Figure 3.. ILCs demonstrate a structured response to PTB at the transcriptomic level.

(a) Lung ILC2s and ILC3s were sorted and differential gene expression between TB infected (n=5) and uninfected control tissue (n=2) were determined by RNA sequencing. (b) Expression of key chemokines and chemoattractant proteins significantly upregulated in pulmonary ILCs from TB participants (Pos, n=5) when compared to uninfected control lungs is shown (Neg, n=2). p-values corrected using Benjamini-Hochberg with a significance cut-off of FDR < 0.01. (c) Upstream drivers of differentially expressed genes in ILC2s and ILC3s were predicted using Ingenuity Pathway Analysis (IPA). p-values calculated by hypergeometric test between genes in our data and known interactions in the literature for each driver.

Figure 4.. ILCs mediate iBALT formation and contribute to early protection from Mtb.

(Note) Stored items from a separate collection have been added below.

/-- A load, or an operation that returns a value as a load does (R94). -/
def isLoad (i : Instr) : Bool :=
  match i with
  | .ld .. | .ldl .. | .ldq .. | .lda .. | .sld .. | .atom .. | .atoml .. | .satom .. | .cprop .. | .cget .. | .crecyc ..
  | .cprobe .. => true
  | _ => false
/-- R92, R157: an acquire that holds the wave's later accesses. -/
def isAcquire (i : Instr) : Bool :=
  match i with
  | .cprop .. | .cget .. | .crecyc .. | .cprobe .. => true
  | .fence .. => decide (ordOf i = 3)
  | i => isLoad i && decide (ordOf i % 2 = 1)
/-- R92, R94, R157: a release, which waits for the wave's earlier loads. -/
def isRelease (i : Instr) : Bool :=
  match i with
  | .st .. | .stl .. | .stq .. | .sta .. | .sst .. | .atom .. | .atoml .. | .satom .. | .red .. => decide (2 ≤ ordOf i)
  | .fence .. | .bararr .. | .pub .. | .cprop .. | .crecyc .. => true
  | _ => false
/-- Makes entries of the dirty-address FIFO (R76). -/
def usesDaf (i : Instr) : Bool :=
  match i with
  | .st .. | .sst .. | .atom .. | .atoml .. | .satom .. | .red .. | .fence .. | .bararr .. | .barinit .. | .barexp ..
  | .cprop .. | .crecyc .. => true
  | i => isRelease i

/-- R94, R304: an acquire or a `pub` of the wave has not completed. -/
def acquireOut (v : Wave) : Bool :=
  v.ops.any fun o => isAcquire o.instr || (match o.instr with | .pub .. => true | _ => false)
/-- R94: an earlier load of the wave has not returned. -/
def loadsOut (v : Wave) : Bool := v.ops.any fun o => isLoad o.instr

/-- R333, R340: a multiply, fill or drain of the wave, not in a trap frame, has accesses to make: a later access of the wave waits. -/
def matPending (s : State) (w : Nat) : Bool :=
  let v := wv s w
  (pr s (corePair v.core)).mats.any fun m => decide (m.wave = w) && matHolds m && ((findOp v m.op).any fun o => o.window)

/-- R63, R64: the wave's scratch, FIFO or tile stores that wait for their release marker. -/
def ownScrWaits (s : State) (w : Nat) : Bool :=
  s.accs.any fun a => decide (a.wave = w) && (match a.act with | .scr => true | _ => false)

/-- R64, R65: an instruction performed at a bank or a tile, in the wave's program order. -/
def atBank (i : Instr) : Bool :=
  match i with
  | .ldl .. | .stl .. | .ldq .. | .stq .. | .lda .. | .sta .. | .barinit .. | .barexp .. | .bararr .. | .barwait .. | .waddr .. => true
  | .sld _ m | .sst _ m => m.c ≠ 128
  | _ => false

/-- R93, R98: a strong store performed at a bank or a tile, or a barrier operation on a scratch object. -/
def bankStore (i : Instr) : Bool :=
  match i with
  | .stl .. | .stq .. | .sta .. => true
  | .sst _ m => m.c ≠ 128
  | .barinit .. | .barexp .. => true
  | _ => false

/-- R114: a fence with release of the wave has not completed. -/
def fenceOut (s : State) (w : Nat) : Bool := s.accs.any fun a => decide (a.wave = w) && relFence a

/-- R98, R115: an earlier instruction of the wave has faulted, so that nothing which must stand behind it goes on: of one that faulted
at a bank or a tile, its later accesses of banks and tiles, and of any one its releases. -/
def faultHeld (i : Instr) (v : Wave) : Bool :=
  v.ops.any fun o => decide (o.flanes ≠ 0) && o.window && (isRelease i || (atBank i && atBank o.instr))

/-- R42: an instruction whose requests to L2 slices take slots. -/
def takesSlot (i : Instr) : Bool :=
  match i with
  | .ld .. | .atom .. | .atoml .. | .satom .. | .cprop .. | .cget .. | .crecyc .. | .cprobe .. => true
  | .sld _ m => decide (m.c = 128)
  | .barwait .. => decide (immOf i % 2 = 1)
  | _ => false

/-- R94, R196: the waits of a memory instruction under condition 7: an acquire outstanding, earlier loads before a
release, request slots (R42) and FIFO space (R76); an access of a bank behind an earlier one that its release marker holds
(R64, R65, log 63), or one that faulted (R115), and a store there behind a fence with release (R114). -/
def memWaits (i : Instr) (s : State) : Bool :=
  let v := wv s s.cur.wave
  acquireOut v || matPending s s.cur.wave || (atBank i && ownScrWaits s s.cur.wave) || (isRelease i && loadsOut v) ||
    (takesSlot i && slotsWait s v.core s.cur.wave) || (usesDaf i && !(dafRoom s v.core 1)) || faultHeld i v ||
    (bankStore i && fenceOut s s.cur.wave)

/-! ### Faults of lanes and results -/

/-- R286, R287: lanes of an operation that fault without an access: lane, code and address. -/
def failLanes (s : State) (w id cls : Nat) (fs : List (Nat × Nat × Nat)) : State :=
  match fs with
  | [] => s
  | (l0, code, addr) :: _ =>
    modWv s w fun v =>
      modOp v id fun o =>
        let low := decide (o.flanes = 0) || decide (l0 < firstLane o.flanes)
        { o with
          flanes := o.flanes ||| lanesWhere (fun l => fs.any fun f => f.1 = l), window := true,
          status := if low then code else o.status, cls := if low then cls else o.cls,
          faddr := if low then addr else o.faddr }

/-- R287: a uniform instruction or a whole operation faults: all its lanes. -/
def failAll (s : State) (w id cls code addr : Nat) : State :=
  match findOp (wv s w) id with
  | none => s
  | some o => failLanes s w id cls ((lanesOf o.lanes).map fun l => (l, code, addr))

/-- R172, R69: a variable-latency result of operation `id`, to be written for lanes `m` no sooner than `n` cycles after its issue. -/
def addResultIn (n : Nat) (s : State) (w id : Nat) (m : Lanes) (x : Writes) : State :=
  if m = 0 then s else
  let (r, s) := fresh s
  let at_ := ((findOp (wv s w) id).map (·.issuedAt)).getD 0
  modWv s w fun v => { v with results := v.results ++ [{ id := r, op := id, lanes := m, due := at_ + n, writes := x }] }

/-- The same of an operation whose shortest time the manual does not give. -/
def addResult (s : State) (w id : Nat) (m : Lanes) (x : Writes) : State := addResultIn 0 s w id m x

/-- R285, R287: the register writes of lane values `xs` of `n` bytes. -/
def loadWrites (o : Opr) (n : Nat) (t : Tag) (xs : List (Nat × Nat)) : Writes :=
  let rs := dstRegs (specOf o.instr)
  if (specOf o.instr).uni then
    { noWrites with sregs := match xs with
        | [] => []
        | (_, x) :: _ => rs.zip (natWords ((n + 3) / 4) x) }
  else { noWrites with regs := xs.flatMap fun (l, x) => (rs.zip (natWords ((n + 3) / 4) x)).map fun (r, b) => (l, r, b, t) }

/-! ### Addresses (R226) -/

/-- The 64-bit address of a lane, from the words captured; `k` is the place of the address's first source. -/
def laneVa (i : Instr) (o : Opr) (k l : Nat) (imm : Int) : Nat :=
  let sp := specOf i
  let x := opVal sp o.words k l
  let base : Nat := match sp.srcs[k + 1]? with
    | some y => if y.uni && decide (y.fld = .c) then opVal sp o.words (k + 1) l else 0
    | none => 0
  wrap 64 ((x + base : Nat) + imm)

/-- The group-relative scratch offset of a lane, an integer (R9). -/
def laneScrOff (i : Instr) (o : Opr) (k l : Nat) : Int :=
  let sp := specOf i
  let x := opVal sp o.words k l
  let base : Nat := match sp.srcs[k + 1]? with
    | some y => if y.uni && decide (y.fld = .c) then opVal sp o.words (k + 1) l else 0
    | none => 0
  (x + base : Nat) + offOf i

/-- R286, R63, R64: the fault of a scratch access of `n` bytes at `a`, none where it proceeds. -/
def scrFault (s : State) (g : Group) (a : Int) (n : Nat) : Option Nat :=
  if a % n ≠ 0 then some 0x20
  else if a < 0 ∨ !(scrIn g a.toNat n) then some 0x21
  else if !(scrMode s g a.toNat n) then some 0x22
  else none

/-! ### Translated accesses -/

/-- A fresh access of operation `id`. -/
def newAcc (s : State) (w : Nat) (o : Opr) (lanes : Lanes) (parts : List (Nat × Nat)) (n va : Nat) (mask : BitVec 32)
    (cls : AccClass) (act : Act) : State × Acc :=
  let (id, s) := fresh s
  let v := wv s w
  let i := o.instr
  (s, { id := id, op := o.id, wave := w, core := v.core, ctx := v.ctx, lanes := lanes, parts := parts, n := n, mask := mask,
        cls := cls, act := act, va := va, strong := decide (ordOf i ≠ 0) || (match act with | .load | .store _ => false | _ => true),
        acq := isAcquire i, rel := isRelease i, kind := .normal, pa := 0, twin := 0, priv := false, stage := .trans, val := 0, got := BitVec.allOnes 32,
        status := 0, fill := false, deadline := 0, lat := 0, lvl := 7 })

/-- The mask of bytes `o` to `o + n - 1` of a sector. -/
def secMask (o n : Nat) : BitVec 32 := BitVec.ofNat 32 ((2 ^ n - 1) <<< o)

/-- R108, R110: one access for each sector that lanes name, in order of their lowest lanes; `data` gives a store's bytes
by lane. -/
def sectorAccs (w : Nat) (o : Opr) (n : Nat) (cls : AccClass) (data : Option (Nat → Nat)) (ps : List (Nat × Nat)) :
    List Nat → State → State × List Acc
  | [], s => (s, [])
  | sec :: r, s =>
    let mine := ps.filter fun p => p.2 / 32 = sec
    let mask := mine.foldl (fun m p => m ||| secMask (p.2 % 32) n) 0
    let lanes := if (specOf o.instr).uni then o.lanes else lanesWhere fun l => mine.any fun p => p.1 = l
    let act := match data with
      | none => Act.load
      | some f => .store (mine.foldl (fun d p =>
          let old := sectorBytes d (p.2 % 32) n
          d - old * 2 ^ (8 * (p.2 % 32)) + (f p.1 % 2 ^ (8 * n)) * 2 ^ (8 * (p.2 % 32))) 0)
    let va := (mine.head?.map (·.2)).getD 0
    let (s, a) := newAcc s w o lanes mine n va mask cls act
    let (s, as) := sectorAccs w o n cls data ps r s
    (s, a :: as)

/-- The sectors named, each once, in order of first naming. -/
def sectorsOf (ps : List (Nat × Nat)) : List Nat :=
  ps.foldl (fun l p => if l.contains (p.2 / 32) then l else l ++ [p.2 / 32]) []

/-- R115: misaligned accesses of `n` bytes, which have faulted and are not made: one for each sector that one names, behind which
later accesses stand. -/
def badAccs (w : Nat) (o : Opr) (n : Nat) (cls : AccClass) (act : Act) : List (Lanes × Nat) → State → State × List Acc
  | [], s => (s, [])
  | (m, va) :: r, s =>
    let k := min n (32 - va % 32)
    let (s, a) := newAcc s w o m [] n va (secMask (va % 32) k) cls act
    let (s, b) := newAcc s w o m [] n ((va + k) % 2 ^ 64) (secMask 0 (n - k)) cls act
    let (s, as) := badAccs w o n cls act r s
    (s, { a with stage := .failed, status := 0x20 } :: (if k < n then [{ b with stage := .failed, status := 0x20 }] else []) ++ as)

/-- R286, R287, R289: the lanes' accesses of `n` bytes at the addresses `ps`: the misaligned fault, of a uniform instruction for its
whole PC group, and the others are made. -/
def startSectors (s : State) (replay : Bool) (w : Nat) (o : Opr) (n : Nat) (cls : AccClass) (data : Option (Nat → Nat))
    (ps : List (Nat × Nat)) : State :=
  let bad := ps.filter fun p => decide (p.2 % n ≠ 0)
  let good := ps.filter fun p => decide (p.2 % n = 0)
  let group := fun l : Nat => if (specOf o.instr).uni then o.lanes else lane1 l
  let (s, as) := sectorAccs w o n cls data good (sectorsOf good) s
  let (s, bs) := badAccs w o n cls (if data.isSome then .store 0 else .load) (bad.map fun p => (group p.1, p.2)) s
  let s := failLanes s w o.id 10 (bad.flatMap fun p => (lanesOf (group p.1)).map fun l => (l, 0x20, p.2))
  refreshWindow (beginAccs s replay (as ++ bs)) w o.id

/-- R295, R296, R154: one access for each (lanes, address, action). -/
def listAccs (w : Nat) (o : Opr) (n : Nat) (cls : AccClass) : List (Lanes × Nat × Act) → State → State × List Acc
  | [], s => (s, [])
  | (m, va, act) :: r, s =>
    let (s, a) := newAcc s w o m ((lanesOf m).map fun l => (l, va)) n va (secMask (va % 32) n) cls act
    let (s, as) := listAccs w o n cls r s
    (s, a :: as)

/-- R286: accesses that each name one aligned location; the misaligned fault. -/
def startAtomics (s : State) (replay : Bool) (w : Nat) (o : Opr) (n : Nat) (cls : AccClass) (xs : List (Lanes × Nat × Act)) : State :=
  let bad := xs.filter fun x => decide (x.2.1 % n ≠ 0)
  let (s, as) := listAccs w o n cls (xs.filter fun x => decide (x.2.1 % n = 0)) s
  let (s, bs) := badAccs w o n cls (.red 0 0) (bad.map fun x => (x.1, x.2.1)) s
  let s := failLanes s w o.id 10 (bad.flatMap fun x => (lanesOf x.1).map fun l => (l, 0x20, x.2.1))
  refreshWindow (beginAccs s replay (as ++ bs)) w o.id

/-- R295: the operation of an atomic: code, operand and, for `.cas`, the new value. -/
def atomAct (i : Instr) (n x : Nat) : Act := .atom (immOf i % 32) (x % 2 ^ (8 * n)) (x / 2 ^ (8 * n))

/-- R296: the lanes of a `red` combined by address, in ascending order. -/
def redCombine (code n : Nat) (xs : List (Nat × Nat × Nat)) : List (Lanes × Nat × Act) :=
  let addrs := xs.foldl (fun l x => if l.contains x.2.1 then l else l ++ [x.2.1]) []
  addrs.map fun a =>
    let mine := xs.filter fun x => x.2.1 = a
    let c := match mine with
      | [] => 0
      | x :: r => r.foldl (fun c y => atomNew code n c y.2.2 0) x.2.2
    (lanesWhere (fun l => mine.any fun x => x.1 = l), a, .red code c)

Rag1^−/−, Rag2γc^−/− and wild type mice were aerosol infected with ~100 CFU Mtb. ILCs (CD45⁺CD127⁺Lin⁻NK1.1⁻) were isolated from Mtb infected wild type mice and ~5X10³ cells were intratracheally transferred into Rag2γc^−/− mice 1 day before infection. (a) Lung bacterial burden at 14 dpi was determined by plating (n=5/group). (b) Number of ILC1s, ILC2s, total ILC3s and NKp46⁺ ILC3s and (c) AMs were measured by flow cytometry. (d) ILC3 quantification in histological lung sections was carried out by staining with CD3, B220 and Rorγt and the number of Rorγt⁺CD3⁻ ILC3s were counted and shown. (e) Ahr^f/f, Ahr^f/fRorγt^Cre mice were aerosol infected with ~100 CFU Mtb and lung bacterial burden at 14 and 30 dpi was determined by plating (n=7–10/group). (f) Number of ILC1s, ILC2s, total ILC3s, NKp46⁺ ILC3s and AMs were enumerated by flow cytometry. (g) B6 and Il17/Il22^−/− were aerosol infected with ~100 CFU Mtb and lung bacterial CFU were measured by plating (n=12/group). (h) Number of ILC1, ILC2, ILC3, CXCR5⁺ ILC3, and CXCR5⁺NKp46⁺ ILC3 were measured by flow cytometry (n=5/B6, n=8/Il17/Il22^−/−). (i) FFPE lung sections were subjected to ISH with the mouse-Cxcl13 probe and the ratio of Cxcl13 mRNA⁺ area occupied per lung was quantified. (j) B6 mice received IL-23 blocking antibody (i.p.) 1 day prior to infection with ~100 CFU Mtb and the lung bacterial burden and (k) number of AMs, ILC2s and ILC3s were quanified at 14 dpi using plating and flow cytometry respectively (n=5/isotype, n=5–6/anti-IL-23), Iso = Isotype. (l) FFPE lung sections from 30 dpi Mtb infected mice were stained with antibodies to B220 and CD3, and the average size of B cell follicles were quantified in Ahr^f/f, Ahr^f/fRorγt^Cre, B6, Il17/Il22^−/−, isotype-treated B6 and anti-IL-23-treated B6 Mtb-infected mice. All data shown as mean ± SD. Significance by either one way ANOVA (a-d) or Student’s t-test (e-l).